_Your task_: Transcribe the entire listing below exactly.
### Records shown
/-- The queue of a loose head may change, as long as the entries behind the new head are QUEUED. -/
theorem State.LinkedBut.setQueue {s : State} {h : HeadId} (hs : s.LinkedBut (· = h)) (q : List Entry)
    (hq : ∀ x ∈ q.tail, x.state = .queued) : (s.setQueue h q).LinkedBut (· = h) := by
  have hqueue : ∀ k, k ≠ h → (s.setQueue h q).queue k = s.queue k := fun k hk => by
    rw [State.queue_setQueue, if_neg (Ne.symm hk)]
  refine ⟨hs.free, fun k hk => ?_, hs.oneWalk, hs.waiters, fun i w k e r hi hk hr => ?_, fun k hk => ?_, hs.slotWait, fun k hk => ?_,
    fun k e r hr => ?_, fun k => ?_⟩
  · rw [State.WalkingHead, hqueue k hk]; exact hs.walking k hk
  · have hne : k ≠ h := fun hkh => (hs.free k hkh).1 i w hi hk
    rw [hqueue k hne] at hr
    have hb : (s.setQueue h q).boundContext k = s.boundContext k := by
      unfold State.boundContext State.setQueue
      rw [State.port_setPort]
      split
      · rename_i hp; rw [← hp]
      · rfl
    rw [hb]; exact hs.keys i w k e r hi hk hr
  · rw [State.WaitSlotHead, hqueue k hk]; exact hs.waitSlot k hk
  · show s.parkedPlace k ≠ none ↔ _
    rw [State.ParkedHead, hqueue k hk]; exact hs.parked k hk
  · by_cases hk : k = h
    · subst hk
      rw [State.queue_setQueue, if_pos rfl] at hr
      subst hr
      exact ⟨fun hn => absurd rfl hn, hq⟩
    · rw [hqueue k hk] at hr
      exact hs.queued k e r hr
  · have hret : ((s.setQueue h q).port k.port).returns = (s.port k.port).returns := by
      unfold State.setQueue
      rw [State.port_setPort]
      split
      · rename_i hp; rw [← hp]
      · rfl
    rw [hret]; exact hs.front k

/-- The head of an empty queue is loose. -/
theorem State.HeadsLinked.loosen_empty {s : State} {h : HeadId} (hs : s.HeadsLinked) (hq : s.queue h = []) : s.LinkedBut (· = h) := by
  have hl := (State.headsLinked_iff s).1 hs
  have hno : ∀ st, ¬ s.HeadAt h (· = st) := by
    rintro P ⟨e, q, hq', -⟩
    rw [hq] at hq'
    simp at hq'
  refine ⟨fun k hk => ?_, fun k _ => hl.walking k id, hl.oneWalk, hl.waiters, hl.keys, fun k _ => hl.waitSlot k id, hl.slotWait,
    fun k _ => hl.parked k id, fun k e' q' hq' => ⟨fun _ => (hs.queued k e' q' hq').1, (hs.queued k e' q' hq').2⟩, hl.front⟩
  subst hk
  refine ⟨fun i w hi hm => hno .walking ((hs.walking k).2 ⟨i, w, hi, hm⟩), fun hm => hno .waitSlot ((hs.waitSlot k).2 hm), ?_⟩
  by_contra hp
  exact hno .parked ((hs.parked k).1 hp)

/-- A head that is FINISHING or READY leaves its queue: the head behind it is loose until it is presented (R46). -/
theorem moveHead_linked {s : State} {h : HeadId} {e : Entry} {q : List Entry} (hs : s.HeadsLinked) (hq : s.queue h = e :: q)
    (h1 : e.state ≠ .walking) (h2 : e.state ≠ .waitSlot) (h3 : e.state ≠ .parked) (state : ItemState) :
    (moveHead h state e s).LinkedBut (· = h) := by
  have hl := (hs.loosen hq h1 h2 h3).setQueue q
    fun x hx => (hs.queued h e q hq).2 x (List.mem_of_mem_tail hx)
  refine hl.of_same ⟨fun k => ?_, fun k => ?_, fun _ => rfl, rfl, fun _ => rfl⟩ fun k => ?_
  · have ht : (s.port h.port).queues.get h.cls = e :: q := hq
    unfold moveHead
    rw [State.queue_setPort, State.setQueue, State.queue_setPort]
    simp only [Port.pushReturn_queues, ht, List.tail_cons]
  · unfold moveHead State.boundContext
    simp only [State.setQueue, State.port_setPort]
    split <;> rfl
  · unfold moveHead
    rw [State.port_setPort]
    split
    · rename_i hp
      unfold Port.pushReturn
      refine Port.flushReturns_front _ (fun c hc => ?_) _
      dsimp only at hc
      rw [PerClass.get_set, if_neg (Ne.symm hc)]
      exact hs.front ⟨h.port, c⟩
    · exact hs.front k
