/-! ## CLEAR_MEMORY_PORT (R150, R171) -/

theorem takeCheck_clearMemory {s : State} (w : Word) (hm : s.memState = .failed) : takeCheck s 0x20#8 w = .ok .clearMemory :=
  takeCheck_eq_ok_iff.2 ⟨rfl, by simp [stateError, hm]⟩

/-- Settles O37: the watch set that a SYNC forms, empty or not, and the take of a CLEAR_MEMORY_PORT. -/
theorem waitingCommands : Obligations.WaitingCommands := by
  intro s w hr hc
  have hop : (formWatchSet (s.withTaken 0x08#8 w)).waitingOp = some (.sync (operandMarker w)) := rfl
  obtain ⟨hdone, hwaits⟩ := settleSync_of_sync hop
  have hmember := formWatchSet_noMember_iff (s.withTaken 0x08#8 w)
  refine ⟨fun hquiet => ?done, fun hbusy => ⟨?waits, ?member⟩, fun hm => ?clear⟩
  case done =>
    rw [exec_sync w hr hc, hdone (hmember.2 hquiet), formWatchSet_of_quiet (s := s.withTaken 0x08#8 w) hquiet.1 hquiet.2]
    have hblind : UnitBlind fun t => State.raise .syncDone { t with syncMarker := operandMarker w } := fun _ _ _ _ _ => rfl
    exact congrArg Host.Outcome.next (complete_withTaken hblind hc 0x08#8 w)
  case waits =>
    rw [exec_sync w hr hc, hwaits fun h => hbusy (hmember.1 h), formWatchSet_eq]
    rfl
  case member =>
    have hno := fun h => hbusy (hmember.1 h)
    rw [formWatchSet_eq] at hno
    exact hno
  case clear =>
    rw [exec_row_of_passes (i := .clearMemoryPort) (operand := none) rfl hr hc (takeCheck_clearMemory _ hm)]
    rfl

end Sys2Proof.Machine
end

section
/-! PROOFS of the family "the memory port" (R150, R161, R164 to R174): GRANT to a walk, CLEARED, the response limit and the timebase. -/

namespace Sys2Proof.Machine

/-! ## GRANT to a walk (R161, R164) -/

/-- Settles O21: the walk's transaction is issued, or one of the three conditions of a grant fails. -/
theorem grantToWalk : Obligations.GrantToWalk := by
  intro s
  refine ⟨fun i w hrun hroom hw hi => ?granted, fun h => ?nothing⟩
  case granted =>
    rw [exec_grant, grant_of_walk (s := s.beginEvent) hrun hroom hw, grantWalk, State.slot_beginEvent, hi]
    rfl
  case nothing =>
    have hgrant : grant s.beginEvent = s.beginEvent := by
      by_cases hopen : s.memState = .running ∧ s.outstanding.length < 16
      · have hnone : s.winner = none :=
          (h.resolve_left (not_not_intro hopen.1)).resolve_left (Nat.not_le.2 hopen.2)
        exact grant_of_no_winner (s := s.beginEvent) hopen.1 hopen.2 hnone
      · exact if_neg hopen
    rw [exec_grant, hgrant]
    rfl

/-! ## CLEARED (R150, R166, R172, R174) -/

theorem exec_cleared (s : State) : exec .cleared s = .next (cleared s.beginEvent) := rfl

theorem cleared_of_resetnLow {s : State} (hl : s.resetnLow = true) : cleared s = s := by
  rw [cleared, if_pos hl]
######
_Exercise response_:
/-- The queue of a loose head may change, as long as the entries behind the new head are QUEUED. -/
theorem State.LinkedBut.setQueue {s : State} {h : HeadId} (hs : s.LinkedBut (· = h)) (q : List Entry)
    (hq : ∀ x ∈ q.tail, x.state = .queued) : (s.setQueue h q).LinkedBut (· = h) := by
  have hqueue : ∀ k, k ≠ h → (s.setQueue h q).queue k = s.queue k := fun k hk => by
    rw [State.queue_setQueue, if_neg (Ne.symm hk)]
  refine ⟨hs.free, fun k hk => ?_, hs.oneWalk, hs.waiters, fun i w k e r hi hk hr => ?_, fun k hk => ?_, hs.slotWait, fun k hk => ?_,
    fun k e r hr => ?_, fun k => ?_⟩
  · rw [State.WalkingHead, hqueue k hk]; exact hs.walking k hk
  · have hne : k ≠ h := fun hkh => (hs.free k hkh).1 i w hi hk
    rw [hqueue k hne] at hr
    have hb : (s.setQueue h q).boundContext k = s.boundContext k := by
      unfold State.boundContext State.setQueue
      rw [State.port_setPort]
      split
      · rename_i hp; rw [← hp]
      · rfl
    rw [hb]; exact hs.keys i w k e r hi hk hr
  · rw [State.WaitSlotHead, hqueue k hk]; exact hs.waitSlot k hk
  · show s.parkedPlace k ≠ none ↔ _
    rw [State.ParkedHead, hqueue k hk]; exact hs.parked k hk
  · by_cases hk : k = h
    · subst hk
      rw [State.queue_setQueue, if_pos rfl] at hr
      subst hr
      exact ⟨fun hn => absurd rfl hn, hq⟩
    · rw [hqueue k hk] at hr
      exact hs.queued k e r hr
  · have hret : ((s.setQueue h q).port k.port).returns = (s.port k.port).returns := by
      unfold State.setQueue
      rw [State.port_setPort]
      split
      · rename_i hp; rw [← hp]
      · rfl
    rw [hret]; exact hs.front k

/-- The head of an empty queue is loose. -/
theorem State.HeadsLinked.loosen_empty {s : State} {h : HeadId} (hs : s.HeadsLinked) (hq : s.queue h = []) : s.LinkedBut (· = h) := by
  have hl := (State.headsLinked_iff s).1 hs
  have hno : ∀ st, ¬ s.HeadAt h (· = st) := by
    rintro P ⟨e, q, hq', -⟩
    rw [hq] at hq'
    simp at hq'
  refine ⟨fun k hk => ?_, fun k _ => hl.walking k id, hl.oneWalk, hl.waiters, hl.keys, fun k _ => hl.waitSlot k id, hl.slotWait,
    fun k _ => hl.parked k id, fun k e' q' hq' => ⟨fun _ => (hs.queued k e' q' hq').1, (hs.queued k e' q' hq').2⟩, hl.front⟩
  subst hk
  refine ⟨fun i w hi hm => hno .walking ((hs.walking k).2 ⟨i, w, hi, hm⟩), fun hm => hno .waitSlot ((hs.waitSlot k).2 hm), ?_⟩
  by_contra hp
  exact hno .parked ((hs.parked k).1 hp)

/-- A head that is FINISHING or READY leaves its queue: the head behind it is loose until it is presented (R46). -/
theorem moveHead_linked {s : State} {h : HeadId} {e : Entry} {q : List Entry} (hs : s.HeadsLinked) (hq : s.queue h = e :: q)
    (h1 : e.state ≠ .walking) (h2 : e.state ≠ .waitSlot) (h3 : e.state ≠ .parked) (state : ItemState) :
    (moveHead h state e s).LinkedBut (· = h) := by
  have hl := (hs.loosen hq h1 h2 h3).setQueue q
    fun x hx => (hs.queued h e q hq).2 x (List.mem_of_mem_tail hx)
  refine hl.of_same ⟨fun k => ?_, fun k => ?_, fun _ => rfl, rfl, fun _ => rfl⟩ fun k => ?_
  · have ht : (s.port h.port).queues.get h.cls = e :: q := hq
    unfold moveHead
    rw [State.queue_setPort, State.setQueue, State.queue_setPort]
    simp only [Port.pushReturn_queues, ht, List.tail_cons]
  · unfold moveHead State.boundContext
    simp only [State.setQueue, State.port_setPort]
    split <;> rfl
  · unfold moveHead
    rw [State.port_setPort]
    split
    · rename_i hp
      unfold Port.pushReturn
      refine Port.flushReturns_front _ (fun c hc => ?_) _
      dsimp only at hc
      rw [PerClass.get_set, if_neg (Ne.symm hc)]
      exact hs.front ⟨h.port, c⟩
    · exact hs.front k
/-! ## CLEAR_MEMORY_PORT (R150, R171) -/

theorem takeCheck_clearMemory {s : State} (w : Word) (hm : s.memState = .failed) : takeCheck s 0x20#8 w = .ok .clearMemory :=
  takeCheck_eq_ok_iff.2 ⟨rfl, by simp [stateError, hm]⟩

/-- Settles O37: the watch set that a SYNC forms, empty or not, and the take of a CLEAR_MEMORY_PORT. -/
theorem waitingCommands : Obligations.WaitingCommands := by
  intro s w hr hc
  have hop : (formWatchSet (s.withTaken 0x08#8 w)).waitingOp = some (.sync (operandMarker w)) := rfl
  obtain ⟨hdone, hwaits⟩ := settleSync_of_sync hop
  have hmember := formWatchSet_noMember_iff (s.withTaken 0x08#8 w)
  refine ⟨fun hquiet => ?done, fun hbusy => ⟨?waits, ?member⟩, fun hm => ?clear⟩
  case done =>
    rw [exec_sync w hr hc, hdone (hmember.2 hquiet), formWatchSet_of_quiet (s := s.withTaken 0x08#8 w) hquiet.1 hquiet.2]
    have hblind : UnitBlind fun t => State.raise .syncDone { t with syncMarker := operandMarker w } := fun _ _ _ _ _ => rfl
    exact congrArg Host.Outcome.next (complete_withTaken hblind hc 0x08#8 w)
  case waits =>
    rw [exec_sync w hr hc, hwaits fun h => hbusy (hmember.1 h), formWatchSet_eq]
    rfl
  case member =>
    have hno := fun h => hbusy (hmember.1 h)
    rw [formWatchSet_eq] at hno
    exact hno
  case clear =>
    rw [exec_row_of_passes (i := .clearMemoryPort) (operand := none) rfl hr hc (takeCheck_clearMemory _ hm)]
    rfl

end Sys2Proof.Machine
end

section
/-! PROOFS of the family "the memory port" (R150, R161, R164 to R174): GRANT to a walk, CLEARED, the response limit and the timebase. -/

namespace Sys2Proof.Machine

/-! ## GRANT to a walk (R161, R164) -/

/-- Settles O21: the walk's transaction is issued, or one of the three conditions of a grant fails. -/
theorem grantToWalk : Obligations.GrantToWalk := by
  intro s
  refine ⟨fun i w hrun hroom hw hi => ?granted, fun h => ?nothing⟩
  case granted =>
    rw [exec_grant, grant_of_walk (s := s.beginEvent) hrun hroom hw, grantWalk, State.slot_beginEvent, hi]
    rfl
  case nothing =>
    have hgrant : grant s.beginEvent = s.beginEvent := by
      by_cases hopen : s.memState = .running ∧ s.outstanding.length < 16
      · have hnone : s.winner = none :=
          (h.resolve_left (not_not_intro hopen.1)).resolve_left (Nat.not_le.2 hopen.2)
        exact grant_of_no_winner (s := s.beginEvent) hopen.1 hopen.2 hnone
      · exact if_neg hopen
    rw [exec_grant, hgrant]
    rfl

/-! ## CLEARED (R150, R166, R172, R174) -/

theorem exec_cleared (s : State) : exec .cleared s = .next (cleared s.beginEvent) := rfl

theorem cleared_of_resetnLow {s : State} (hl : s.resetnLow = true) : cleared s = s := by
  rw [cleared, if_pos hl]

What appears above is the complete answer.